Cloud Seeding Sounds Like Sci-Fi — Here’s What It Really Does, as Iran Launches New Weather-Seeding Flights Amid a Record Drought
If you’ve ever heard the phrase “cloud seeding” and thought, There’s no way that’s a real thing, you’re not alone. It sounds like something a movie villain would cook up in a secret lab, not a tool used in real-world weather management.
But cloud seeding has actually been around for decades — and it’s suddenly back in the spotlight after a new round of flights launched over Iran this weekend during one of the region’s driest seasons on record.
The state-run Islamic Republic News Agency reported that Iran carried out cloud-seeding operations on Saturday over the Urmia Lake basin, one of the hardest-hit areas of the country’s ongoing drought.
Urmia was once the largest lake in the Middle East; now it’s mostly a salt flat. Rainfall is down roughly 89 percent compared with long-term averages, according to Iran’s meteorological agency, and reservoirs in some regions have dropped into single-digit capacity.
In short, the timing makes sense. But what cloud seeding actually does, and how much it helps, is still wildly misunderstood.

So… what even is cloud seeding?
In the simplest terms, cloud seeding is a way to nudge clouds into producing more rain or snow than they might on their own. It doesn’t create storms out of thin air. It can’t make a clear sky suddenly open up. What it can do is give existing clouds a little boost.
Here’s how it works:
- Aircraft (or sometimes ground-based generators) release particles like silver iodide, potassium iodide, or salt into a cloud.
- These particles act as “seeds” for water vapor to cling to.
- When enough vapor condenses, it can fall as rain or snow.
That’s it… No lasers and no secret weather machines. This is just physics and cloud chemistry, followed up with a whole lot of “we hope this works.”
Does cloud seeding actually work?
This is where things get a little complicated. Cloud seeding isn’t a magic rain switch, and scientists emphasize that results vary.
- It works best when there’s already moisture in the air.
- It’s not effective during a true dry spell with no clouds.

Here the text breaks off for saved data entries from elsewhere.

-- ==== Sys2Proof/Machine/Ops.lean ====
section
/-!
DEFINITION. Machine/Ops.lean: the shared operations of the commands: issue, completion with its commit, the raising
of an error and its acknowledgement, and reset (spec R131 to R136, R300 to R311, R330 to R332).
-/

namespace Sys2Proof.Machine

/-- Write bytes into DBUF at `off` (R142). -/
def State.writeDbuf (s : State) (off : Nat) (d : Bytes) : State :=
  { s with mem := Memory.writeBytes s.mem (dbufBase + off) d }

/-- Write bytes into DIGEST (R279). -/
def State.writeDigest (s : State) (d : Bytes) : State :=
  { s with mem := Memory.writeBytes s.mem digestBase d }

/-- `S[e] <- m` (R130). -/
def State.setMsg (s : State) (e : Engine) (m : Bytes) : State :=
  { s with msgs := s.msgs.set e.num.val m e.num.isLt }

/-- The commit of the staged results SEQ.RES to DBUF, DIGEST and S[0..16] (R133); nothing stays staged. -/
def State.commit (s : State) : State :=
  let s1 := match s.seqRes.dbuf with
    | none => s
    | some (off, d) => s.writeDbuf off d
  let s2 := match s.seqRes.digest with
    | none => s1
    | some d => s1.writeDigest d
  let s3 := match s.seqRes.msg with
    | none => s2
    | some (e, m) => s2.setMsg e m
  { s3 with seqRes := {} }

/-- `complete(code)` (R133): commit on OK alone, then the STATUS fields. -/
def complete (code : ResultCode) (s : State) : State :=
  (if code = .ok then s.commit else s).completionFlags code

/-- The normal end of a command: stage its results in SEQ.RES and complete with OK (R133). -/
def finish (r : Staged) (s : State) : State := complete .ok { s with seqRes := r }

/-- `raise CmdError(code)` (R14, R300): the block's one form of taking an exception (R311). The cause is recorded in
STATUS.ERR, DONE and the interrupt rise as at every completion, and nothing else changes (R307). -/
def raise (code : ResultCode) (s : State) : State := complete code s

/-- The return from an exception (R311): the host writes v to STATUS and so clears DONE (and DROP); nothing has to be
restored. Also any other write to STATUS (R33). -/
def acknowledge (v : Word) (s : State) : State := s.ackFlags v

/-- What the latency of the command word c may depend on, in the state of its issue (R285, R348). -/
def latencyKey (c : Word) (s : State) : LatencyKey :=
  match decode c with
  | .error _ => .undecodable c
  | .instr .nop => .nop
  | .instr .xevan =>
    .xevan (inputLen s.variant) (decide (s.inlen.toNat > inbufSize)) (decide (s.inlen.toNat < inputLen s.variant))
  | .instr (.einit eng) =>
    match engineOf? eng with
    | some e => .einit e
    | none => .undecodable c
  | .instr (.eabsorb eng _ len) =>
    match engineOf? eng with
    | some e => .eabsorb e len.toNat (s.msg e).length
    | none => .undecodable c
  | .instr (.efinal eng _) =>
    match engineOf? eng with
    | some e => .efinal e (s.msg e).length
    | none => .undecodable c

/-- Issue of a command word (R132): dropped while a command runs or FATAL is set; else it becomes the running command,
and its latency is drawn from the open parameter LAT (R346). -/
def issue (c : Word) (s : State) : State :=
  if s.busy || s.fatal then { s with drop := true }
  else
    { s with
      seqCur := c
      done := false
      busy := true
      latLeft := Config.lat s.draws (latencyKey c s)
      draws := s.draws + 1 }

/-- A write to VARIANT, INLEN, INBUF or DBUF (R134): dropped while a command runs, else `f` takes effect. -/
def guardedWrite (f : State → State) (s : State) : State :=
  if s.busy then { s with drop := true } else f s

/-- Every piece of the block's state at its reset value (R330, R332): a running command is aborted and never
completes. The outside world's pending accesses, the last answer and the number of latencies drawn are not the
block's, and stay. -/
def resetBlock (s : State) : State :=
  { State.reset with inbox := s.inbox, draws := s.draws, resp := s.resp }

/-- A write of v to CTRL (R32, R332): SRST resets the block and discards the written IRQ_EN; else IRQ_EN is written. -/
def writeCtrl (v : Word) (s : State) : State :=
  if v[1] then resetBlock s else { s with irqEn := v[0] }

end Sys2Proof.Machine
end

- And it often boosts precipitation by a few percentage points, not a dramatic downpour.
ABC News noted that heavy rain and even some flooding were reported in parts of Iran over the weekend — but it’s not clear whether those events were linked to the seeding flights or simply natural weather patterns.
Other countries have experimented with cloud seeding for years, including the United Arab Emirates, China, Australia, and several U.S. states like Colorado and Wyoming. It’s often used in drought-prone regions or places trying to bolster snowpack in winter. In ideal conditions, some studies suggest cloud seeding can increase precipitation by 5 to 15 percent — helpful, but not transformative.
Cloud seeding isn’t new, and it’s not a magic fix. But as droughts deepen and weather gets more unpredictable, it keeps resurfacing as one of the tools countries reach for when options start running out. Iran’s latest flights are just the newest reminder that when water disappears, even decades-old ideas suddenly feel urgent again.